Для меня конец прогресса непредставим. Утверждать, что прогресс имеет предел, было бы равносильно утверждению, что у неба есть потолок. Прогресс бесконечен, а это означает, что потребности всегда будут превышать возможности и неудовлетворенность человека современным ему порядком вещей никогда не исчезнет. Точнее говоря, вечной будет неудовлетворенность тех, от кого зависит прогресс.

 

- 300 -

В числе философских учений есть одно, которое в пошехонской среде пользуется особенной популярностью. Это учение гласит, что в конце концов добро неизбежно восторжествует, а зло посрамится. И тогда всем будет хорошо.

Каким образом и в какой срок совершится эта метаморфоза — на этот счет пошехонцы ничего определенного не отвечают. ... По всему, однако ж, видно, что метаморфоза посрамления зла совершится как будто сама собой. Пошехонцы будут сидеть у моря и ждать погоды, а в это время где-то «там» будет вертеться какое-то колесо. Вертится, вертится, и вдруг — трах! — приехали!

М. Е. Салтыков-Щедрин.

Из незаконченных набросков

(Собрание сочинений в 20 томах, т.15, кн. 2)
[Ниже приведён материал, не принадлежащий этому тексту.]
/-- The read of one block: the target, the depth, the ratio, and adjustments of a whole block in silence (R428). -/
def Jitter.read (j : Jitter) (clock minMs maxMs rsMax block : Nat) (silent : Bool) : Jitter × Bool :=
  let us_ (ticks : Nat) : Int := (ticks * 1000000 / clock : Nat)
  let d := clampI (minMs * 1000) (maxMs * 1000) (us_ j.newest + 3 * (j.jit16 * 1000000 / (16 * clock) : Nat))
  let n := clock / 400
  match j.readPos with
  | none =>
    let first := j.pkts.foldl (fun (b : Option Nat) p => some (match b with
      | none => p.1
      | some m => min m p.1)) none
    (match first, j.endTs with
     | some f, some e =>
       let depth := us_ (e - f)
       ({ j with targetUs := d, depthUs := depth, readPos := if d ≤ depth then some (f * 1000000000) else none }, false)
     | _, _ => ({ j with targetUs := d }, false))
  | some pos =>
    let depth : Int := (((j.endTs.getD 0 * 1000000000 : Nat) : Int) - pos) / (clock * 1000 : Nat)
    let e := depth - d
    let want := clampI (-(rsMax * 1000 : Nat)) (rsMax * 1000 : Nat) (e * 100)
    let rho := j.rho + clampI (-10000) 10000 (want - j.rho)
    let step := (((n : Nat) : Int) * (1000000000 + rho)).toNat
    let adjust := decide (20000 < e.natAbs) && silent && (match j.lastAdjust with
      | some b => decide (b + 16 < block)
      | none => true)
    let pos2 := if adjust then (if 0 < e then pos + step + n * 1000000000 else pos) else pos + step
    ({ j with
       rho, targetUs := d, depthUs := depth, readPos := some pos2, lastAdjust := if adjust then some block else j.lastAdjust
       pkts := j.pkts.filter (fun p => decide (pos2 < (p.1 + p.2) * 1000000000)) }, adjust)

/-- The jitter buffer operation of a block has ended. -/
def State.jitterBlock (s : State) (i block : Nat) (x : Stream) (r : Room) : State :=
  match look s.media.jitter i with
  | none => s
  | some j =>
    let rms := match (s.mixOf x.room).bind (fun m => look m.inMeter i) with
      | some m => m.rms
      | none => -9600
    let clock := if x.codec = 1 then 48000 else 8000
    let (j2, adjusted) := j.read clock (s.prof r 8 2) (s.prof r 10 2) (s.prof r 12 2) block (decide (rms < s.sprof r 4 2))
    let s := if adjusted then s.bump (mxCtr r.home 32) else s
    s.modMedia (fun m => { m with jitter := put m.jitter i j2 })

/-! ### Packets of a mix output (R449, R450) -/

/-- RFC 6464 level of a frame. -/
def frameLevel (cb : Int) : Nat := min 127 ((-cb + 50) / 100).toNat

/-- Sends the frame that an encode has made; a frame that was lost only advances the timestamp. -/
def State.sendFrame (s : State) (i : Nat) (payload : Option Bytes) : State :=
  match look s.objs.streams i, look s.media.mixOuts i with
  | some z, some o =>
    match look s.objs.legs z.leg, look s.objs.rooms z.room with
    | some l, some r =>
      let (r1, s) := s.draw 65536
      let (r2, s) := s.draw (2 ^ 32)
      let seq := if o.begun then o.seq else z.roc * 65536 + r1
      let ts := if o.begun then o.ts else r2
      let step := o.frameBlocks * z.clock / 400
      let put_ (s : State) (next : Nat) : State := s.modMedia (fun m => { m with
        mixOuts := put m.mixOuts i { o with seq := next, ts := (ts + step) % 2 ^ 32, begun := true } })
      (match payload with
       | none => put_ s seq
       | some body =>
         if z.exhausted then put_ s seq
         else if 2 ^ 48 ≤ seq then s.exhaust i
         else
           let cb := rmsOf o.framePower o.frameBlocks
           let level := frameLevel cb + (if s.sprof r 4 2 ≤ cb then 128 else 0)
           let exts := (if z.ext 1 = 0 then [] else [(z.ext 1, beBytes 1 level)]) ++
             (if l.fbMode = 1 ∧ z.ext 2 ≠ 0 then [(z.ext 2, zeros 2)] else []) ++ (if z.ext 3 ≠ 0 then [(z.ext 3, zeros 3)] else [])
           let pkt := buildRtp { marker := z.packets == 0 && !o.begun, pt := z.f 18 1, seq, ts, ssrc := z.ssrc, exts, body }
           let s := put_ s (seq + 1)
           let s := s.modStream i (fun z => { z with extTs := some (z.newestTs ts), lastOut := max z.lastOut seq, lastOutTs := ts, lastOutAt := s.now })
           let s := s.report i none
           let s := s.logPacket i z seq pkt
           s.enqueue l.lport l.audioClass {
             bare := l.bareLen (pkt.length + tagLen z.key), enter := s.now, leg := z.leg + 1, stream := i + 1, key := z.key, kind := 6
             out := seq, src := none, data := pkt })
    | _, _ => s
  | _, _ => s

/-! ### THYME_OPERATION_COMPLETE -/

/-- What follows a codec or buffer operation. -/
def State.codecDone (s : State) (i block kind : Nat) (z : ThymeResult) (overrun : Bool) : State :=
  match look s.objs.streams i with
  | none => s
  | some x =>
    match look s.objs.rooms x.room with
    | none => s
    | some r =>
      match kind with
      | 0 => (s.decodedBlock i x r.home z.fecUsed overrun).startCodec i block 1 1
      | 1 =>
        let s := s.jitterBlock i block x r
        if bridgeCycles x.codec = 0 then s.afterSource i block z.samples else s.startCodec i block 2 1
      | 2 => s.afterSource i block z.samples
      | 3 => s.frameBlock i block
      | _ => s.sendFrame i (if overrun then none else some z.payload)

/-- THYME_OPERATION_COMPLETE: an operation of the codec firmware that runs on a core ends (R432, R433). -/
def thymeComplete (id : Nat) (z : ThymeResult) (s : State) : State :=
  match s.endingOp id z.cycles with
  | none => s
  | some o => s.underOp o (fun s =>
    match o.kind with
    | .codec i block kind =>
      let core := 8 * o.yard + o.unit.getD 0
      let s := ((s.endOp o z.cycles).bump (thCtr core 40)).addCnt (thCtr core 48) (z.cycles - o.charged)
      s.codecDone i block kind z false
    | _ => s)

/-- The watchdog ends a codec operation (R430). -/
def State.codecOverrun (s : State) (o : Op) (i block kind : Nat) : State :=
  let core := 8 * o.yard + o.unit.getD 0
  let home := (((look s.objs.streams i).bind (fun x => look s.objs.rooms x.room)).map (·.home)).getD o.yard
  let s := (s.bump (thCtr core 40)).addCnt (thCtr core 48) (o.budget - o.charged)
  let s := if kind = 0 ∨ kind = 4 then s.bump (mxCtr home 48) else s
  s.codecDone i block kind {} true

/-! ### The mix set (R434, R435) -/

/-- The member with the lowest S; ties go to the later entry. -/
def lowestS (level : Tab Int) : List Nat → Option Nat
  | [] => none
  | i :: rest => match lowestS level rest with
    | none => some i
    | some j => if lookD level i (-9600) < lookD level j (-9600) then some i else some j

/-- Removes members until at most n are left. -/
def trimActive (level : Tab Int) (n : Nat) : Nat → List Nat → List Nat
  | 0, a => a
  | fuel + 1, a => if a.length ≤ n then a
    else match lowestS level a with
      | some i => trimActive level n fuel (a.filter (· != i))
      | none => a

/-- Inserts a stream by descending S, ties to the lower index; those before it in the list have lower indices. -/
def insertS (level : Tab Int) (i : Nat) : List Nat → List Nat
  | [] => [i]
  | j :: rest => if lookD level j (-9600) < lookD level i (-9600) then i :: j :: rest else j :: insertS level i rest

/-- The active set of a block. -/
def activeSet (level : Tab Int) (speakNow : Nat → Bool) (recent : Nat → Bool) (pinned cands prev : List Nat) (places swapDb : Nat) :
    List Nat :=
  let kept := prev.filter (fun i => cands.contains i && !pinned.contains i && recent i)
  let kept := trimActive level places kept.length kept
  let speaking := (cands.filter (fun i => !pinned.contains i && !kept.contains i && speakNow i)).foldl (fun l i => insertS level i l) []
  let act := kept ++ speaking.take (places - kept.length)
  match speaking.drop (places - kept.length), lowestS level act with
  | c :: _, some m =>
    if lookD level m (-9600) + 100 * swapDb ≤ lookD level c (-9600) then act.filter (· != m) ++ [c] else act
  | _, _ => act

/-- Places: members keep theirs, those that enter take the lowest free ones. -/
def assignPlaces (members : List Nat) (fading : Tab Nat) (prev : Tab Nat) : Tab Nat :=
  let kept := prev.filter (fun kv => kv.2 != 0 && (members.contains (kv.2 - 1) || has fading kv.1))
  members.foldl (fun t i =>
    if t.any (fun kv => kv.2 == i + 1 && !has fading kv.1) then t
    else match (List.range 64).find? (fun p => !has t p) with
      | some p => put t p (i + 1)
      | none => t) kept

/-- Turns every gain of a room towards what it is to be (R438, R439). -/
def State.turnGains (s : State) (room : Nat) (m : MixRoom) (len : Nat) : List Ramp :=
  let set := (m.active ++ m.pinnedIn).map s.legOf
  let outs := (s.outputsOf room).map (·.2)
  let srcs := (s.candidates room).map (·.2)
  let target (r : Ramp) : Nat :=
    if r.hears = 2 ^ 32 then linearGain (m.leg r.heard).inGain
    else if r.heard = 2 ^ 32 then linearGain (m.leg r.hears).outGain
    else if outs.contains r.hears ∧ set.contains r.heard then linearGain (s.nodeGain (m.leg r.hears) r.hears r.heard) else 0
  let keep (r : Ramp) : Bool :=
    if r.hears = 2 ^ 32 then srcs.contains r.heard else if r.heard = 2 ^ 32 then outs.contains r.hears
    else outs.contains r.hears && (set.contains r.heard || r.left != 0 || r.dest != 0)
  let old := (m.ramps.filter keep).map (fun r => r.turn (target r) len)
  let isIn (a b : Nat) : Bool := m.ramps.any (fun r => keep r && r.hears == a && r.heard == b)
  let ins := (srcs.filter (fun y => !isIn (2 ^ 32) y)).map (fun y =>
    let g := linearGain (m.leg y).inGain
    ({ hears := 2 ^ 32, heard := y, from_ := g, dest := g } : Ramp))
  let os := (outs.filter (fun x => !isIn x (2 ^ 32))).map (fun x =>
    let g := linearGain (m.leg x).outGain
    ({ hears := x, heard := 2 ^ 32, from_ := g, dest := g } : Ramp))
  let nodes := outs.flatMap (fun x => (set.filter (fun y => !isIn x y)).map (fun y =>
    ({ hears := x, heard := y, from_ := 0, dest := 0 } : Ramp).turn (linearGain (s.nodeGain (m.leg x) x y)) len))
  old ++ ins ++ os ++ nodes

/-- Cycle budget of a mix (R431). -/
def mixBudget (places outs : Nat) : Nat := 4000 + 15 * (places * outs + 4 * (places + outs))

/-- MIX_SET_DECISION: at the start of the mix of a block the set, the places, the rows and the gains are decided (R434, R435, R438). -/
def State.mixDecide (s : State) (opId room block : Nat) : State :=
  match s.mixOf room, look s.objs.rooms room with
  | some m, some r =>
    let cands := s.candidates room
    let ids := cands.map (·.1)
    let level : Tab Int := ids.map (fun i =>
      let p := lookD m.power i []
      (i, if p = [] then (-9600 : Int) else rmsOf p.sum p.length))
    let gate := s.sprof r 4 2
    let speak := ids.foldl (fun t i => if gate ≤ lookD level i (-9600) then put t i block else t) (m.lastSpeak.filter (fun kv => ids.contains kv.1))
    let pins := cands.filter (fun (i, leg) => r.audioPin.contains (s.streamH i) || (m.leg leg).pin)
    let pinned := (pins.map (·.1)).take m.mixN
    let excess := pins.length - m.mixN
    let hang := s.prof r 2 2
    let recent (i : Nat) : Bool := match look speak i with
      | some b => decide (5 * (block - b) ≤ 2 * hang)
      | none => false
    let act := activeSet level (fun i => look speak i == some block) recent pinned ids m.active (m.mixN - pinned.length) (s.prof r 6 1)
    let before := m.active ++ m.pinnedIn
    let members := pinned ++ act
    let changed := before.any (fun i => !members.contains i) || members.any (fun i => !before.contains i)
    let places := assignPlaces members m.fading m.places
    let m1 : MixRoom := { m with level, lastSpeak := speak, active := act, pinnedIn := pinned, pinExcess := excess, places }
    let rows := s.rowsFor room m1 m1.leg (members.map s.legOf)
    let gone := (outputsIn m.rows).filter (fun o => !(outputsIn rows).contains o)
    let ramps := s.turnGains room m1 (s.prof r 7 1 * 48)
    let s := s.modMix room (fun _ => { m1 with rows, ramps })
    let s := s.modThyme (fun t => { t with instances := t.instances.filter (fun kv => !gone.any (fun o => kv.1 == outInst room o)) })
    let s := s.setUnique room ((outputsIn rows).length - m.reserved)
    let s := if changed then s.bump (mxCtr r.home 56) else s
    let s := s.addCnt (mxCtr r.home 64) excess
    let s := if excess ≠ 0 ∧ m.pinExcess = 0 then s.event (yardSrc r.home 17) (s.roomH room + (min 255 excess) * 2 ^ 32) r.owner else s
    s.modOp opId (fun o => { o with budget := mixBudget places.length (outputsIn rows).length })
  | _, _ => s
Конечно, заблуждение «пошехонцев», то есть российских жителей, — не в том, что колесо будет вертеться, а, во-первых, в представлении, что вертеться оно будет где-то «там», вовсе не над нашими головами и от нас независимо, во-вторых — в том, что вдруг окажется: «трах! — приехали!»

Если бы вдруг приехали, колесу оставалось бы только остановиться, а оно никогда не остановится, пока существует жизнь на земле. Так что мы никогда не «приедем». Борьба добра со злом — вечна, и участвовать в ней — наш неизменный долг.

 

- 301 -

Слово «долг» имеет разные оттенки: тягостный — если речь идет, например, о денежном долге, который трудно выплатить, и совсем иной, вдохновляющий — когда сознание своего долга придает жизни высокий! смысл. И позарез необходимо осознать: если ты ничего не должен, значит ты никому не нужен. Слава Богу, что мы кому-то что-то должны, а значит — нужны.

Потребность творить добро так естественна для нормального человека и так понятна! Поэтому содеянное добро не удивляет, его не надо объяснять (но всякая увиденная подлость непременно вызывает вопрос: почему?). Для человека с живой душой потребность творить добро должна быть равнозначна потребности неустанно действовать, не опускать руки.

К сожалению, слишком многие мои соотечественники склонны к убеждению, что в жизни нашей все как-то само собой образуется. Но колесо истории, как и всякое колесо, только по наклонной плоскости катится само. И тогда удержать его не легче, нежели катить в гору. На что же надеются? На чудо?

О моем понимании слова «чудо» я в начале книги уже написал. Но, видимо, слово это я понимаю все же не так, как его чаще всего понимают в России. Я прихожу к выводу: чудо — для большинства — означает не «что», а «как». Оно означает «чудесным образом». Как в народной сказке — «по щучьему велению, по моему хотению». Ковер-самолет, скатерть-самобранка — вот радужная сказочная картинка, отражающая извечную надежду на то, что все образуется само собой.

Нет, лишь в итоге постоянных и напряженных усилий можно дождаться свершения надежд — хотя бы и неполного. Сидючи у моря в ожидании погоды — ничего не дождешься, кроме старости и собственного конца.